2026: Camino de Santiago

Camino Portuguese – Coastal Route / 274 km (170 mi)

Speaking of the future, my wife and I finally made the decision this week: our next major vacation will be walking the Portuguese coastal version of the Camino de Santiago in spring 2026. We will fly to Porto in northern Portugal sometime in April or May and start our Camino there, walking roughly 170 miles to Santiago de Compostela in northwestern Spain.

This will take a bit more than 2 weeks to walk, and then we need prep and recovery time, so a total of about 3 weeks away. We don’t have time to walk the most popular route (the Camino Frances), which typically takes 35+ days, and we didn’t want to just section-hike parts of the Camino del Norte. My wife, it turns out, is a completionist so we need to walk one of the major routes start-to-finish, and the walk from Porto to Santiago fit the bill. We will use the Coastal variant of the Portuguese Camino mostly for the improved scenery.

We have watched countless YouTube videos (and will watch many more) to learn everything, and now we’re studying websites and getting a book or two. At first I thought we might use a tour company, but it’s not that hard to plan and book your way through the Camino, and it will save thousands of dollars doing it ourselves.

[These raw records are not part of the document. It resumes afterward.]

-- ==== Sys2Proof/Machine/Commands.lean ====
section
/-! DEFINITION. The host commands (40_commands): NOP, INIT, BYTE, FINAL. None raises an exception or writes a flag by
arithmetic. -/

namespace Sys2Proof.Machine

/-- `NOP`: no register changes (R101). -/
def execNop (s : State) : Host.Outcome State Fault Refusal := .next s

/-- `INIT`: start a new call and clear the digest output (R102). `blk`, `W`, `V`, `rnd` are not written. -/
def execInit (s : State) : Host.Outcome State Fault Refusal :=
  .next (s.startCall.clearDigest.setPhase Phase.absorb)

/-- `BYTE d`: append `d` to the message; the 64th byte of a block starts its compression (R103). -/
def execByte (d : Byte) (s : State) : Host.Outcome State Fault Refusal :=
  let t := (s.storeByte d).clearDigest.advanceFill
  .next (if s.fill = 63#6 then t.setPhase Phase.load else t)

/-- `FINAL`: close the message (R105). -/
def execFinal (s : State) : Host.Outcome State Fault Refusal :=
  .next (s.closeMessage.clearDigest.setPhase Phase.pad)

end Sys2Proof.Machine
end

Though we want to fill up our Camino passport start-to-finish from Porto, we are not doing the fully classic experience. We will forgo staying in albuergues if we can avoid it, instead spending extra cash to stay in private hotels, pensiones, and so forth. We’re just too old for the dormitory / bunk bed / hostel experience. 🙂

For the rest of 2025 and into 2026 we’ll start physically training, trying out different gear and doing test-packs, and just keep dreaming about getting back to Europe and participating in what has become a major cultural touchstone in the West, with nearly 600,000 people walking some form of Camino each year.


About this week’s header photo

It was another night out at a Columbus Clippers game on Wednesday evening, with two colleagues from the office. A nice night. And a solid win. I’ll be back in a couple weeks.